さて宴会バス101号についてのそのときの僕の不吉な予感も、また見事に的中した。バスが走っている最中にバスの荷物室の蓋が開いて―車掌が蓋をきちんと閉めなかったのだ―中に入れてあった乗客の荷物がふたつ道路にころげ落ちてしまった。バスは百キロくらいのスピードを出していて、荷物が落ちたことには運転手も車掌も気が付かなかったのだが、幸いなことに一番後ろの席に座っていたバックパッカーがそれに気づいて大声を上げ、なんんとかバスは停車した。そしてバックして落ちた荷物を回収した。まあ、良かった……というべきところだが、実はあまり良くない。何故ならその二つの荷物というのは二つとも我々の荷物だったからだ。ひとつは僕がかついでいるミレの大型のバックパック、もう一つは女房の持っているナイロンのバッグ。バスから降りて調べてみると、ミレのバックパックの方は路面に叩きつけられて見事に穴があいている。もちろん僕は車掌に文句を言うけれど、文句を言ってそれで何かの結論に到達するだろうか?もちろんしない。言語が虚しく空間を行き来するだけである。英語は殆ど通じない。しかたないから僕は車掌にバックパックに開いた穴を見せる。そしてボディー・ランゲージでこう言う。どうするんだよ、穴開いたんだぞ。車掌は肩をすくめ、両手を広げる。そして扉を指差す。ここ、開いてたんだ。おいおい、そんなこと言われなくったってわかってんだよ、だから、それお前のせいだろうが。わかるか、それお前のせいなんだ、と僕は英語とフランス語と日本語で叫ぶ(はらがたっているときには結構日本語が通じるのだ)。
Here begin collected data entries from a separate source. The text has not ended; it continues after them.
/-- An attempt of context x of core k to issue its group at this cycle. -/
def attempt (ex : Instr → State → Answer) (k x : Nat) (s0 : State) : Attempt :=
  let sa := { s0.modCtx k x (fun c => { c with hold := none }) with cur := (k, x), collect := none }
  match (sa.ctx k x).group with
  | none => .waits .binAge sa
  | some ga =>
    match sa.waitCause k x ga with
    | some e => .waits e sa
    | none =>
      let sb := sa.passEntry k x ga.pc.tr
      let g := ((sb.ctx k x).group).getD ga
      match sb.entryFailed k x g with
      | some s => .issues (.next s)
      | none =>
      let c := sb.ctx k x
      if (sb.wantedKey k x g.pc.tr).isSome then .waits .translateWait sb
      else if !sb.codeHere k x g.pc then .waits .segOverlay sb
      else if !c.late.isEmpty && c.answersDue && g.delay.isNone then .delayed .leaseRenew sb
      else match c.delays with
      | e :: r => .delayed e (sb.modCtx k x fun c => { c with delays := r })
      | [] =>
        if sb.now < c.mem.tready then .delayed .copyFault sb
        else match sb.writeParams k x g with
        | .faulted s => .waits .lookahead s
        | .trapped s => .issues (.next s)
        | .ready s =>
        let c := s.ctx k x
        match s.groupAt k g.pc with
        | none => .issues (.next (s.takeTraps k x (g.threads.map fun t => (t, ⟨.illegalBundle, 0, 0⟩))))
        | some (bs, next) =>
          let q := bs.any (·.2.hdr.q)
          if !s.groupLegal k x g bs then
            .issues (.next (s.takeTraps k x (g.threads.map fun t => (t, ⟨.illegalBundle, 0, 0⟩))))
          else if q && c.unsettled s.now then .waits .lookahead (s.modCtx k x fun c => { c with hold := some .lookahead })
          else if q && c.answersDue then .delayed .leaseRenew s
          else if q && ((g.next != 0 && c.anyDrawable) || (c.migrate.isSome && !c.anyParked)) then
            .filed (s.modCtx k x fun c => (c.fileGroup s.now g g.pc g.threads).noGroup)
          else if s.unitsBusy k (groupOps bs) then .waits .lookahead s
          else tryGroup ex k x g bs next s

end Sys2Proof.Machine
end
でも何をしたところで時間の無駄なのだ。道で出会ったオオツノジカに向かってスペイン語で道を尋ねているのと同じなのだ。「すみませんが、オオツノジカさん、森の出口はどちらでしょうか?」何をしても何を言っても無駄なのだ。オオツノジカに道を訊くほうが間違っているのだ。僕は何かを言おうと思って吸い込んだ息をそのまま吐き出す。そして虚しく頭を振る。車掌も同じように頭を振る。そして僕の肩をとんとんと叩く。まったく災難だったね、というように。
(262-263)

This is the “shadow” from the title of the chapter. A bit of a long and winding chapter but very entertaining. It’s always a pleasure to be on the road with Murakami.